Nowy obraz reżysera takich filmów, jak „Psy” „Jack Strong” czy „Pitbull. Ostatni pies” to sensacyjna historia szpiegowska, zainspirowana sekretną misją słynnego „Kuriera z Warszawy”.
– Naszym celem jest opowiedzenie sensacyjnej, lecz opartej na życiu historii, której scenarzyści Jamesa Bonda pewnie by nie wymyślili, opowiedzenie jej przy tym w maksymalnie nowoczesny sposób, korzystając z osiągnięć nowej stylistyki filmów przygodowo–sensacyjnych – mówi Władysław Pasikowski, reżyser i scenarzysta „Kuriera”.

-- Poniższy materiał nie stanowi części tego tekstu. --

theorem resolveAt_spares (s : State) (c i : Nat) : Spares s (resolveAt s c i) := by
  have list : ∀ (u : State) (f : ListEntry → ListEntry), Spares u (modList u c i f) := fun _ _ => .same rfl rfl
  unfold resolveAt
  dsimp only
  split
  · exact .refl s
  · split
    · split
      · exact list _ _
      · exact ((findOrAdmit_spares _ _ _ _).trans (addRef_spares _ _)).trans (list _ _)
    · exact list _ _

theorem refreshUrgency_spares (s : State) : Spares s (refreshUrgency s) := by
  have entry : ∀ id, (refreshUrgency s).entry id = (s.entry id).map (withDeadlines (deadlinesGiven s) id) := fun id =>
    tget_tmap _ (fun id (o : Option Entry) => o.map (withDeadlines (deadlinesGiven s) id)) _ _ rfl
  have wf : twf none s.store.entries = true → twf none (refreshUrgency s).store.entries = true :=
    twf_tmap (f := fun id (o : Option Entry) => o.map (withDeadlines (deadlinesGiven s) id)) fun k v hv => by simpa using hv
  refine ⟨fun w => ⟨wf w.1, w.2⟩, fun _ => Nat.le_refl _, fun _ id x hx => ?_,
    fun _ id e f => .inl (Remains.of_refs (by rw [entry, f.entry]; rfl) (Nat.le_refl _) f.context rfl)⟩
  rw [entry] at hx
  obtain ⟨e, he, rfl⟩ := Option.map_eq_some_iff.1 hx
  exact .inr ⟨e, he, rfl⟩

/-! ## The Delivery Engine -/

/-- A ring is written, its transfer standing. -/
theorem Spares.setRing {c : Nat} {r : Ring} (h : r.transfer = (s.ring c).transfer) : Spares s (s.setRing c r) where
  wf w := ⟨w.1, twf_tset _ c r w.2⟩
  arrivals _ := Nat.le_refl _
  descends _ _ := Descends.of_entry rfl
  ready w id e f := by
    have holds := holdsOn_setRing w.2 c r id
    have same : r.holds id = (s.ring c).holds id := by unfold Ring.holds; rw [h]
    exact .inl ⟨f.context, e.refs, e.transfers, e.deadlines, f.entry, Nat.le_refl _, Nat.le_refl _, by omega⟩

theorem Spares.emit (s : State) (o : Output) : Spares s (s.emit o) := .same rfl rfl

theorem Spares.modChan (s : State) (c : Nat) (f : Channel → Channel) : Spares s (s.modChan c f) := .same rfl rfl

theorem publishOne_spares (c : Nat) (s : State) : Spares s (publishOne c s) :=
  (Spares.setRing (by rfl)).trans (.emit _ _)

theorem writeNoData_spares (s : State) (c : Nat) (d : Record) : Spares s (writeNoData s c d) := by
  have taken : ∀ o, Spares s ((s.setRing c { (s.ring c).advance with taken := (s.ring c).taken + 1 }).emit o) := fun o =>
    (Spares.setRing (by rfl)).trans (.emit _ _)
  unfold writeNoData
  dsimp only
  split
  · exact taken _
  · exact (taken _).trans (publishOne_spares _ _)

/-- A transfer begins where none was in flight: its hold is placed on its entry (R98, R107). -/
theorem beginTransfer_spares {c : Nat} (id : Nat) (x : Entry) (p : Cursor) (h : (s.ring c).transfer = none) :
    Spares s (beginTransfer s c id x p) := by
  unfold beginTransfer
  dsimp only
  refine Spares.trans ?_ (.modChan _ c _)
  generalize hr : ({ (s.ring c).advance with taken := (s.ring c).taken + 1, transfer := some _ } : Ring) = r
  have entry : ∀ j, (addHold (s.setRing c r) id).entry j =
      if j = id then (s.entry id).map (fun e => { e with transfers := e.transfers + 1 }) else s.entry j := fun j =>
    State.entry_setEntry _ _ _ _
  refine ⟨fun w => ⟨twf_tset none id _ w.1, twf_tset _ c r w.2⟩, fun _ => Nat.le_refl _, fun _ j y hy => ?_, fun w j e f => ?_⟩
  · rw [entry] at hy
    split at hy
    · rename_i eq
      obtain ⟨e, he, rfl⟩ := Option.map_eq_some_iff.1 hy
      exact .inr ⟨e, eq ▸ he, rfl⟩
    · exact .inr ⟨y, hy, rfl⟩
  · have holds : holdsOn (addHold (s.setRing c r) id) j + (s.ring c).holds j = holdsOn s j + r.holds j :=
      holdsOn_setRing w.2 c r j
    rw [Ring.holds_of_none h, Ring.holds_of_some (congrArg Ring.transfer hr.symm)] at holds
    by_cases eq : j = id
    · subst eq
      rw [if_pos rfl] at holds
      exact .inl ⟨f.context, e.refs, e.transfers + 1, e.deadlines, by rw [entry, if_pos rfl, f.entry]; rfl, Nat.le_refl _,
        Nat.le_succ _, by omega⟩
    · rw [if_neg (Ne.symm eq)] at holds
      exact .inl ⟨f.context, e.refs, e.transfers, e.deadlines, by rw [entry, if_neg eq, f.entry], Nat.le_refl _, Nat.le_refl _,
        by omega⟩

theorem deliverOne_spares {c : Nat} (h : deliverOne s c = some t) : Spares s t := by
  have written : ∀ d p, Spares s (markWritten (writeNoData s c d) c p) := fun d p =>
    (writeNoData_spares s c d).trans (.modChan _ _ _)
  unfold deliverOne at h
  dsimp only at h
  split at h
  · cases h
  split at h
  · cases h
    exact (writeNoData_spares _ _ _).trans (Spares.setRing (by rfl))
  split at h
  · unfold deliverPeriod beginIfReady at h
    dsimp only at h
    repeat' (split at h)
    all_goals first
      | (cases h; done)
      | skip
    · cases h
      exact written _ _
    · rename_i free
      obtain ⟨x, -, rfl⟩ := Option.map_eq_some_iff.1 h
      exact beginTransfer_spares _ _ _ (Option.isNone_iff_eq_none.1 free.1)
  · cases h

/-! ## All consequences -/

theorem extendStep_spares (h : extendStep s = some t) : Spares s t := by
  obtain ⟨c, -, hc⟩ := firstSome_mem h
  unfold extendOne at hc
  split at hc
  · obtain ⟨d, -, rfl⟩ := Option.map_eq_some_iff.1 hc
    exact .modChan _ _ _
  · cases hc

theorem cueStep_spares (h : cueStep s = some t) : Spares s t := by
  obtain ⟨c, -, hc⟩ := firstSome_mem h
  unfold cueOne at hc
  split at hc
  · cases hc
    unfold completeCue
    dsimp only
    split <;> exact .same rfl rfl
  · cases hc

theorem issueStep_spares (h : issueStep s = some t) : Spares s t := by
  obtain ⟨m, -, hm⟩ := firstSome_mem h
  unfold issueOne at hm
  repeat' (split at hm)
  all_goals first
    | (cases hm; done)
    | (cases hm; exact .same rfl rfl)

/-- One consequence is one of the eight. -/
theorem settleStep_cases (h : settleStep s = some t) : handStep s = some t ∨ judgeOverload s = some t ∨ grantHead s = some t ∨
    resolveStep s = some t ∨ extendStep s = some t ∨ cueStep s = some t ∨ deliverStep s = some t ∨ issueStep s = some t := by
  have either : ∀ {a b : State → Option State}, orStep a b s = some t → a s = some t ∨ b s = some t := fun {a b} h => by
    unfold orStep at h
    split at h
    · rename_i x hx; exact .inl (hx.trans h)
    · exact .inr h
  unfold settleStep at h
  exact (either h).imp_right fun h => (either h).imp_right fun h => (either h).imp_right fun h => (either h).imp_right fun h =>
    (either h).imp_right fun h => (either h).imp_right fun h => either h

theorem settleStep_spares (h : settleStep s = some t) : Spares s t := by
  rcases settleStep_cases h with h | h | h | h | h | h | h | h
  · exact handStep_spares h
  · exact judgeOverload_spares h
  · exact grantHead_spares h
  · obtain ⟨c, -, hc⟩ := firstSome_mem h
    obtain ⟨i, -, rfl⟩ := Option.map_eq_some_iff.1 hc
    exact resolveAt_spares _ _ _
  · exact extendStep_spares h
  · exact cueStep_spares h
  · obtain ⟨c, -, hc⟩ := firstSome_mem h
    exact deliverOne_spares hc
  · exact issueStep_spares h

theorem settleFor_spares (n : Nat) (s : State) : Spares s (settleFor n s) := by
  induction n generalizing s with
  | zero => exact .refl s
  | succ n ih =>
    have fresh := refreshUrgency_spares s
    unfold settleFor
    dsimp only
    split
    · rename_i t ht
      exact (fresh.trans (settleStep_spares ht)).trans (ih t)
    · exact fresh

/-- The close of an event writes the port, the channel flags and the outputs alone. -/
theorem startRead_finish_blocks (s0 s : State) : (startRead (finish s0 s)).store = s.store ∧
    (startRead (finish s0 s)).sched = s.sched := by
  have closed : (finish s0 s).store = s.store ∧ (finish s0 s).sched = s.sched := by
    obtain ⟨x, o, hf⟩ := finish_eq s0 s
    obtain ⟨a, v, st, o2, hw, -⟩ := writeAnswers_fold
      (sortBy (fun a b => decide (a.ticket.seq < b.ticket.seq)) (applyConditions s0 s).handed) (applyConditions s0 s)
    rw [hf]
    unfold writeAnswers
    rw [hw]
    exact ⟨rfl, rfl⟩
  rcases startRead_eq (finish s0 s) with h | ⟨-, h⟩ <;> rw [h] <;> exact closed

theorem endEvent_spares (s0 s : State) : Spares s (endEvent s0 s) := by
  obtain ⟨store, sched⟩ := startRead_finish_blocks s0 (settle s)
  exact (settleFor_spares _ s).trans (t := settle s) (.blocks store sched (startRead_finish s0 _).rings)

end

end Sys2Proof.Machine

/-! SUPPORT. The end of a transfer at the Delivery Engine: its hold released, the taken slots published, a closing ring dropped
(R94, R98, R99, R103, R104). -/

namespace Sys2Proof.Machine

section
variable {s t : State}

/-! ## A channel that does not run -/

theorem writeNoData_transfer (s : State) (c : Nat) (d : Record) (i : Nat) :
    ((writeNoData s c d).ring i).transfer = (s.ring i).transfer := by
  by_cases e : i = c
  · subst e
    have put : ∀ (u : State) (r : Ring) (o : Output), (((u.setRing i r).emit o).ring i) = r := fun u r o =>
      (State.ring_setRing _ _ _ _).trans (if_pos rfl)
    unfold writeNoData publishOne
    dsimp only
    split
    · rw [put]; rfl
    · rw [put, put]; rfl
  · rw [writeNoData_ring_ne d e]

theorem deliverOne_idle {c : Nat} (h : deliverOne s c = some t) (hs : (s.chan c).state ≠ .running) :
    (t.ring c).transfer = (s.ring c).transfer := by
  unfold deliverOne at h
  dsimp only at h
  split at h
  · cases h
  split at h
  · cases h
    unfold writeRevoke
    rw [State.ring_modRing, if_pos rfl]
    exact writeNoData_transfer s c _ c
  · cases h

/-- No transfer begins on a channel that does not run (R97). -/
theorem settleStep_idle {c : Nat} (h : settleStep s = some t) (hs : (s.chan c).state ≠ .running) :
    (t.ring c).transfer = (s.ring c).transfer := by
  rcases settleStep_cases h with h | h | h | h | h | h | h | h
  · rw [(handStep_acts (S := fun _ => False) h).rings c id]
  · rw [(judgeOverload_acts (S := fun _ => False) h).rings c id]
  · rw [(grantHead_acts (S := fun _ => False) h).rings c id]
  · obtain ⟨k, -, hk⟩ := firstSome_mem h
    obtain ⟨i, -, rfl⟩ := Option.map_eq_some_iff.1 hk
    rw [(resolveAt_acts (S := fun _ => False) s k.1 i).rings c id]
  · obtain ⟨k, -, hk⟩ := firstSome_mem h
    unfold extendOne at hk
    split at hk
    · obtain ⟨d, -, rfl⟩ := Option.map_eq_some_iff.1 hk
      rfl
    · cases hk
  · obtain ⟨k, -, hk⟩ := firstSome_mem h
    unfold cueOne at hk
    split at hk
    · cases hk
      rw [completeCue_ring]
    · cases hk
  · obtain ⟨k, -, hk⟩ := firstSome_mem h
    by_cases e : c = k.1
    · exact deliverOne_idle (e ▸ hk) hs
    · rw [deliverOne_ring_ne hk e]
  · obtain ⟨m, -, hm⟩ := firstSome_mem h
    unfold issueOne at hm
    repeat' (split at hm)
    all_goals first
      | (cases hm; done)
      | (cases hm; rfl)

theorem Follows.not_running (f : Follows s t) {c : Nat} (h : (s.chan c).state ≠ .running) : (t.chan c).state ≠ .running := by
  rcases f.state c with e | ⟨-, e⟩ <;> rw [e]
  exacts [h, nofun]

theorem settleFor_idle {c : Nat} (n : Nat) (s : State) (hs : (s.chan c).state ≠ .running) :
    ((settleFor n s).ring c).transfer = (s.ring c).transfer := by
  induction n generalizing s with
  | zero => rfl
  | succ n ih =>
    have fresh := (refreshUrgency_follows s).not_running hs
    unfold settleFor
    dsimp only
    split
    · rename_i t ht
      have begun : (t.ring c).transfer = ((refreshUrgency s).ring c).transfer := settleStep_idle ht fresh
      exact (ih t ((settleStep_follows ht).not_running fresh)).trans begun
    · rfl

theorem endEvent_idle {c : Nat} (s0 s : State) (hs : (s.chan c).state ≠ .running) :
    ((endEvent s0 s).ring c).transfer = (s.ring c).transfer := by
  have rings : (endEvent s0 s).ring c = (settle s).ring c := by
    unfold State.ring; rw [show (endEvent s0 s).rings = _ from (startRead_finish s0 _).rings]
  rw [rings]
  exact settleFor_idle _ s hs

/-! ## The hold released -/

/-- The hold of a transfer that has ended is yet to be released: store and schedule stand. -/
structure Unheld (s y : State) (id : Nat) : Prop where
  store : y.store = s.store
  sched : y.sched = s.sched
  rings : twf Ring.initial s.rings = true → twf Ring.initial y.rings = true ∧ holdsOn y id + 1 = holdsOn s id

theorem settlePlace_ready {id : Nat} {e : Entry} (he : s.entry id = some e) (h : e.state = .ready) : settlePlace s id =
    if e.unused then (if e.cleared then freeEntry s id else stampEntry s id) else s := by
  unfold settlePlace
  rw [he]
  dsimp only
  rw [h]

Akcja filmu toczyć się będzie w dniach poprzedzających wybuch Powstania Warszawskiego. Dowódcy Armii Krajowej rozważali wtedy czy wydać rozkaz do podjęcia walki zbrojnej z okupantem czy odstąpić od ryzykownego planu. Nowak–Jeziorański otrzymał wówczas zadanie przedostania się do Londynu, aby przekazać tam informacje dowództwu AK na uchodźstwie o sytuacji w Polsce i Warszawie.
Po spotkaniach z angielskimi politykami kurier wrócił do kraju bez dobrych wieści: powstańcy nie mogli oczekiwać pomocy ze strony aliantów.
Producentami wysokobudżetowej produkcji są: Muzeum Powstania Warszawskiego – inicjator przedsięwzięcia oraz Scorpio Studio – współtwórca sukcesu świetnie przyjętego przez widzów i krytyków „Jacka Stronga”, którego na dużym ekranie obejrzało blisko 1,2 miliona widzów.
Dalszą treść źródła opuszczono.